Votos como o de Jones, que Boris já perdeu, foram determinantes nos últimos pleitos para consolidar o governo conservador. Se as projeções das pesquisas de intenção de voto se concretizarem, porém, a mudança na paisagem do cenário político britânico pode se tornar um marco da derrocada dos correligionários do premiê e uma nova chance para os opositores do Partido Trabalhista.

“Isso pode tanto fortalecer a oposição quanto criar o pretexto para que os conservadores, de alguma forma, tentem se ‘livrar’ de Boris antes das próximas eleições [gerais], do próximo teste de força”, afirma Leandro Consentino, cientista político e professor do Insper.

O adeus de Boris, cujo jogo de cintura político até agora o ajudou a se manter no cargo, pode não ocorrer tão facilmente –mas também nunca esteve tão perto. A esperada derrota nas eleições desta quinta pode ser o gatilho para fomentar o voto de desconfiança que há meses assombra o premiê.

Se 54 dos 360 deputados conservadores no Parlamento enviarem a um órgão da legenda um pedido para que sua liderança seja desafiada, dá-se início ao processo que pode desencadear a renúncia.

O precedente já existe. Em 2019, o mau desempenho nas eleições locais foi um presságio para a antecessora de Boris, Theresa May. A conservadora perdeu cerca de 1.300 assentos no pleito em maio daquele ano e, no mês seguinte, viu-se obrigada a renunciar à posição de liderança.

Carolina Pavese, professora de relações internacionais da ESPM, afirma que a eleição não trará grandes surpresas em termos de que partido domina cada região do país. Mas o cenário de longo prazo pode ser alterado e influenciar as eleições gerais, previstas, ainda que sem data definida, para 2023.

“O que vai se tirar agora é uma fotografia da situação política atual, da opinião pública hoje, mas isso vai dar insumo para os partidos trabalharem o que falta em suas imagens e em suas agendas.”

Na visão da especialista, Boris agiu de forma semelhante a Joe Biden e conseguiu angariar capital político interno por meio de uma crise externa como a Guerra da Ucrânia. Ambos anunciaram nas últimas semanas pacotes bilionários de ajuda a Kiev. O britânico se tornou o primeiro líder ocidental a discursar ao Parlamento ucraniano desde o início do conflito, e lá fez promessas de que a Ucrânia vai vencer a guerra.

“Se, por um lado, a guerra tem um impacto econômico real negativo para o Reino Unido, por outro tem se apresentado como oportunidade para Boris empregar capital político e reforçar seu papel enquanto liderança para tentar modificar a opinião pública a seu favor”, diz Pavese.

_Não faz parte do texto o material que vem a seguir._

-- ==== Sys2Proof/WellFormed.lean ====
section
/-! DEFINITION. Which commands are well formed: a slot word carries the OP of its row (R157, R165 to R204), a command of the management
bus its code (R640), and lists and numbers from outside have the sizes that their rules give. -/

namespace Sys2Proof

/-- OP, bits [5:0] of a slot word (R157), is a row's own; or it is 0, a no-operation, or a reserved value, which no row names and any
row of the slot may carry (R158, R159; log 138). -/
def opIs (slot : Nat) (w : W64) (op : Nat) : Bool :=
  let o := w.toNat % 64
  o == op || o == 0 || !opListed slot o

/-- KIND of a DMA operation, bits [13:10] (R197), is a row's own or a reserved one (R159). -/
def kindIs (w : W64) (k : Nat) : Bool :=
  let n := w.toNat / 1024 % 16
  w.toNat % 64 != 3 || n == k || decide (8 ≤ n)

/-- The first byte of a management frame is its command code; LEN allows 255 bytes of data (R640). -/
def frameIs (f : Bytes) (c : Nat) : Bool :=
  (match f with
   | b :: _ => b.toNat == c
   | [] => false) && f.length ≤ 258

/-- No engine is named twice. -/
def noRepeat : List EngId → Bool
  | [] => true
  | e :: t => !t.contains e && noRepeat t

/-- Background activities and their units (R544). -/
def bgUnit (activity unit : Nat) : Bool :=
  match activity with
  | 0 => unit < 192
  | 1 => unit < 8
  | 2 => unit < 256
  | 3 => unit < 128
  | 4 => unit < 1
  | _ => false

/-- A repaired MCH replaces at least one lane: data lanes are 0 to 67, and command/address lanes lie below 31, the value for none (R313,
R331). -/
def Trained.lanesOk : Trained → Bool
  | .repaired a b ca => a.all (· < 68) && b.all (· < 68) && ca.all (· < 31) && (a.isSome || b.isSome || ca.isSome) && (a.isNone || a != b)
  | _ => true

/-- Whether a command is well formed. -/
def Instr.wf : Instr → Bool
  | .tbD _ w => opIs 0 w 0x01
  | .tbS _ w => opIs 0 w 0x02
  | .tbP _ w => opIs 0 w 0x03
  | .laD _ _ w => opIs 1 w 0x01
  | .laS _ _ w => opIs 1 w 0x02
  | .laC _ _ w => opIs 1 w 0x03
  | .laCs _ _ w => opIs 1 w 0x04
  | .laP _ _ w => opIs 1 w 0x05
  | .iadd _ w => opIs 3 w 0x01
  | .isub _ w => opIs 3 w 0x02
  | .imin _ w => opIs 3 w 0x03
  | .imax _ w => opIs 3 w 0x04
  | .vxAnd _ w => opIs 3 w 0x05
  | .vxOr _ w => opIs 3 w 0x06
  | .vxXor _ w => opIs 3 w 0x07
  | .shl _ w => opIs 3 w 0x08
  | .shra _ w => opIs 3 w 0x09
  | .shrl _ w => opIs 3 w 0x0A
  | .icmp _ w => opIs 3 w 0x0B
  | .sel _ w => opIs 3 w 0x0C
  | .lmul _ w => opIs 3 w 0x10
  | .ldiv _ w => opIs 3 w 0x11
  | .ladd _ w => opIs 3 w 0x12
  | .lsub _ w => opIs 3 w 0x13
  | .lsqr _ w => opIs 3 w 0x14
  | .lsqrt _ w => opIs 3 w 0x15
  | .lexp2 _ w => opIs 3 w 0x16
  | .llog2 _ w => opIs 3 w 0x17
  | .lcmp _ w => opIs 3 w 0x18
  | .lmax _ w => opIs 3 w 0x19
  | .lmin _ w => opIs 3 w 0x1A
  | .lneg _ w => opIs 3 w 0x1B
  | .vxCvt _ w => opIs 3 w 0x20
  | .rmax _ w => opIs 3 w 0x28
  | .rsum _ w => opIs 3 w 0x29
  | .vxMov _ w => opIs 3 w 0x30
  | .bcast _ w => opIs 3 w 0x31
  | .tos _ w => opIs 3 w 0x32
  | .xchg _ w => opIs 3 w 0x33
  | .plogic _ w => opIs 3 w 0x34
  | .iota _ w => opIs 3 w 0x35
  | .fold _ w => opIs 4 w 0x01
  | .rqCvt _ w => opIs 4 w 0x02
  | .merge _ w => opIs 4 w 0x03
  | .anp _ w => opIs 4 w 0x04
  | .anpMeasurement _ w => opIs 4 w 0x04
  | .rqClr _ w => opIs 4 w 0x05
  | .mvLd _ w => opIs 5 w 0x01
  | .mvSt _ w => opIs 5 w 0x02
  | .mvStr _ w => opIs 5 w 0x03
  | .mvAcw _ w => opIs 5 w 0x04
  | .mvAgset _ w => opIs 5 w 0x05
  | .mvThset _ w => opIs 5 w 0x06
  | .mvThadd _ w => opIs 5 w 0x07
  | .xopen _ w => opIs 5 w 0x08
  | .mvSld _ w => opIs 5 w 0x09
  | .mvSst _ w => opIs 5 w 0x0A
  | .syNop _ w => opIs 7 w 0x00
  | .send _ w => opIs 7 w 0x01
  | .wait _ w => opIs 7 w 0x02
  | .stackLoad _ w => opIs 7 w 0x03 && kindIs w 0
  | .stackStore _ w => opIs 7 w 0x03 && kindIs w 1
  | .hostLoad _ w => opIs 7 w 0x03 && kindIs w 2
  | .hostStore _ w => opIs 7 w 0x03 && kindIs w 3
  | .planeGather _ w => opIs 7 w 0x03 && kindIs w 4
  | .marlGather _ w => opIs 7 w 0x03 && kindIs w 5
  | .peer _ w => opIs 7 w 0x03 && kindIs w 6
  | .stackCopy _ w => opIs 7 w 0x03 && kindIs w 7
  | .fmtFence _ w => opIs 7 w 0x04
  | .qsend _ w => opIs 7 w 0x05
  | .svsend _ w => opIs 7 w 0x06
  | .endOp _ w => opIs 7 w 0x07
  | .brc _ w => opIs 6 w 0x01
  | .jmp _ w => opIs 6 w 0x02
  | .loop _ w => opIs 6 w 0x03
  | .sadd _ w => opIs 6 w 0x10
  | .ssub _ w => opIs 6 w 0x11
  | .sand _ w => opIs 6 w 0x12
  | .sor _ w => opIs 6 w 0x13
  | .sxor _ w => opIs 6 w 0x14
  | .sshl _ w => opIs 6 w 0x15
  | .sshr _ w => opIs 6 w 0x16
  | .ssra _ w => opIs 6 w 0x17
  | .smin _ w => opIs 6 w 0x18
  | .smax _ w => opIs 6 w 0x19
  | .slt _ w => opIs 6 w 0x1A
  | .sltu _ w => opIs 6 w 0x1B
  | .sli _ w => opIs 6 w 0x1C
  | .slih _ w => opIs 6 w 0x1D
  | .busyRepeat _ => true
  | .tokenRelease _ _ => true
  | .tokenArrival _ _ _ => true
  | .waitSatisfied _ _ => true
  | .storeAck _ _ => true
  | .dmaCompletion _ _ _ => true
  | .dmaFailure _ _ _ => true
  | .networkWriteArrival _ _ => true
  | .kaolinWriteback _ _ _ => true
  | .checkerDone _ _ _ => true
  | .kaolinScrub _ => true
  | .yieldOverrun _ _ => true
  | .suspendRequest _ => true
  | .suspend _ => true
  | .resume _ engines => noRepeat engines
  | .workItemStart _ engines => noRepeat engines
  | .tc0Start _ engines => noRepeat engines
  | .programCopy _ _ => true
  | .enginePartEnd _ => true
  | .workItemStop _ => true
  | .workItemComplete _ _ => true
  | .engineClear _ => true
  | .clearingDone _ => true
  | .clearFail _ => true
  | .enginePoolMove _ => true
  | .reelBalancerEvaluation => true
  | .instanceOpen => true
  | .admission _ => true
  | .bundleSend _ _ => true
  | .bundleArrival => true
  | .expertWorkStart _ engines => noRepeat engines
  | .returnArrival => true
  | .mergeRows _ _ => true
  | .expertTimeout _ => true
  | .qsendIncomplete _ => true
  | .predictorEvaluation _ _ => true
  | .normWatchDecision _ _ => true
  | .commitPoint _ => true
  | .slotSample => true
  | .doorbellPoll _ => true
  | .doorbellRead _ _ _ => true
  | .notify _ => true
  | .wakeWrite _ len val => (len == 4 || len == 8) && val < 2 ^ (8 * len)
  | .descriptorArrival _ _ _ => true
  | .hostReadTimeout _ => true
  | .work _ grp => grp.all (fun m => m < 64 * 64)
  | .cancel _ => true
  | .nop _ => true
  | .createChannel => true
  | .destroyChannel => true
  | .channelDestroyComplete _ => true
  | .haltChannel => true
  | .resumeChannel => true
  | .loadProgram _ => true
  | .unloadProgram => true
  | .regStream => true
  | .deregStream => true
  | .streamRemoval _ _ => true
  | .assignGranules => true
  | .releaseGranules => true
  | .granuleZeroingComplete _ => true
  | .copy => true
  | .copyComplete _ _ => true
  | .memFence => true
  | .loadNormwatch _ => true
  | .queryNormwatch => true
  | .loadPredictor _ => true
  | .loadExpertSlot => true
  | .setEventRing => true
  | .loadUplinkKey _ _ => true
  | .loadCircuits _ => true
  | .repairEdit => true
  | .declareReloadable => true
  | .setPools => true
  | .regAccess => true
  | .completionRecordWrite _ => true
  | .cqStall _ => true
  | .interruptSignal _ => true
  | .aspmL1Entry => true
  | .d3hotEntry => true
  | .functionLevelReset => true
  | .proxyRead => true
  | .proxyWrite => true
  | .proxyInterrupt => true
  | .proxyResponse => true
  | .adminEnWrite _ => true
  | .adminStopComplete => true
  | .tenCtrlEnWrite _ _ _ => true
  | .tenantEnableEffect _ => true
  | .fabBypCtrlWrite _ _ => true
  | .fabPortEnWrite _ _ _ _ => true
  | .fabPortRetrain _ _ => true
  | .engStoreCtrlEnWrite _ _ _ _ => true
  | .pwrQclkReqWrite _ _ _ => true
  | .lockSet _ _ => true
  | .tlmFreezeWrite _ _ => true
  | .tstInjEnableWrite _ _ => true
  | .tstInjDropWrite _ _ _ => true
  | .tstInjFlipWrite _ _ _ _ _ => true
  | .tstInjReorderWrite _ _ _ => true
  | .rw1cWrite _ _ _ => true
  | .memErrlogRead _ => true
  | .lockvRead _ _ => true
  | .pwrStatusRead _ => true
  | .srvTc0WorstRead _ => true
  | .halfReadLatch _ _ => true
  | .registerWrite _ _ n val => (n == 4 || n == 8) && val < 2 ^ (8 * n)
  | .getStatus f => frameIs f 1
  | .regRead f => frameIs f 2
  | .regWrite f => frameIs f 3
  | .domainRead f => frameIs f 4
  | .domainWrite f => frameIs f 5
  | .unlockChallenge _ f => frameIs f 6
  | .unlockResponse _ f => frameIs f 7
  | .nonceExpiry => true
  | .getIdentity f => frameIs f 8
  | .flitReceive _ flit _ _ => flit.length == 256
  | .nackReceive _ => true
  | .replayTimeout _ => true
  | .portRetrainTimer _ => true
  | .portTrainingComplete _ _ peerMod peerRack peerPort _ => peerMod < 64 && peerRack < 64 && peerPort < 16
  | .laneLockLoss _ _ => true
  | .laneReturn _ _ => true
  | .laserCheck _ powers => powers.length == 8
  | .ringTuning _ _ => true
  | .messageDelivery _ => true
  | .transportAck => true
  | .e2eTimeout => true
  | .stateFlood => true
  | .routeRecompute => true
  | .pavaneReq _ => true
  | .pavaneExchange _ => true
  | .pavaneResp _ => true
  | .pavaneParentLoss => true
  | .barrierArrive => true
  | .barrierRelease => true
  | .barrierStart => true
  | .barrierTimeout _ => true
  | .barrierAbort => true
  | .collectiveData _ => true
  | .bypChange => true
  | .bypFault _ => true
  | .internalFlitReplay _ _ => true
  | .wcbFlushTimer => true
  | .patrolScrubRead _ => true
  | .refresh _ => true
  | .mchCalibration _ _ bad _ _ => bad.all (fun l => l < 68)
  | .stackTempRead _ _ => true
  | .selfRefreshEntry _ => true
  | .selfRefreshExit _ => true
  | .refillStart _ => true
  | .refillCheck _ _ _ => true
  | .refillRetry _ => true
  | .peerRefillRead => true
  | .stalledReadTimeout _ => true
  | .bgSlice activity unit => bgUnit activity unit
  | .telemetrySample => true
  | .powerSample _ _ ceils => ceils.length == 8
  | .supplyWarn _ => true
  | .warnRelease => true
  | .supplyRecover => true
  | .powerReset _ => true
  | .powerResetRelease slot ga _ => slot < 64 && ga < 64
  | .standbyReset => true
  | .moduleReset => true
  | .perstAssert => true
  | .perstDeassert => true
  | .fastOff => true
  | .fastOffRelease => true
  | .thermalSample temps _ _ _ => temps.length == 40
  | .hwThermalTrip => true
  | .quadrantRetention _ => true
  | .quadrantPllOff _ => true
  | .quadrantOff _ => true
  | .quadrantWake _ => true
  | .clockRampDone _ => true
  | .quadPllUnlock _ => true
  | .controlCoreWatchdog => true
  | .quadrantReset _ => true
  | .firmwareAccept _ _ => true
  | .firmwarePhaseComplete _ _ => true
  | .memoryPhaseComplete res => res.length == 256 && res.all Trained.lanesOk
  | .fabricPhaseComplete => true
  | .coolantRestored => true
  | .domainMessage => true
  | .domainElection => true
  | .domainRetry => true
  | .domainFormed => true
  | .memberJoin _ => true
  | .memberLeave _ cause => 1 ≤ cause && cause ≤ 4
  | .headLoss _ => true
  | .standbyRailUp => true
  | .holdupCharged => true
  | .modRstRelease slot ga => slot < 64 && ga < 64
  | .hostLinkUp => true
  | .d3hotExit => true
  | .lightReturn _ => true
  | .lightLoss _ => true
  | .flitTransmit _ => true
  | .proxyReadReturn _ _ => true
  | .returnBundleArrival => true
  | .hubPllUnlock => true
  | .controlCoreMemoryUe => true
  | .dynamicAddressAssign _ => true
  | .rstdaa => true
  | .managementClockTimeout => true
  | .domainWriteDone => true
  | .boundaryScan => true

end Sys2Proof
end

Para Consentino, uma derrota dos conservadores nesta quinta será debitada quase totalmente da conta de Boris. Talvez seja esse o receio de alguns candidatos que, embora dividam a mesma legenda com o primeiro-ministro, omitiram seu nome e sua imagem dos materiais de campanha e passaram a se denominar “conservadores locais”, marcando distanciamento da agenda nacional do premiê.

“Diz muito que os próprios candidatos conservadores tenham vergonha de se associar a ele e estejam tentando enganar os eleitores”, disse Angela Rayner, vice-líder do Partido Trabalhista. “Sem respostas para a crise do custo de vida, eles estão tentando se esconder do histórico de seu próprio governo.”

O professor do Insper ressalta, no entanto, que os conservadores que apostam na fritura de Boris com a esperança de que surja um novo nome a tempo das próximas eleições gerais fazem um movimento arriscado. “Rifando seu líder, podem perder eles mesmos a liderança e o controle do governo.”

Esta talvez seja a chance que os trabalhistas aguardam desde 2010, quando Gordon Brown deixou Downing Street. O editor de economia do jornal britânico The Guardian descreveu a vantagem dos opositores de Boris com uma metáfora esportiva. “No futebol, seria o equivalente a um atacante a dois metros do gol com um pé na bola e os defensores longe da vista. Se o Partido Trabalhista não estufar a rede agora, então há realmente apenas uma pergunta a fazer: quando na Terra é provável que o faça?”

Assim, o ambiente político, ainda que favorável aos trabalhistas, poderia ser, na prática, um tiro saído pela culatra. Com o Reino Unido fora da União Europeia, em recuperação pós-coronavírus e envolvido na Guerra da Ucrânia, não se sabe como o partido que foi oposição nos últimos 12 anos se comportaria no governo.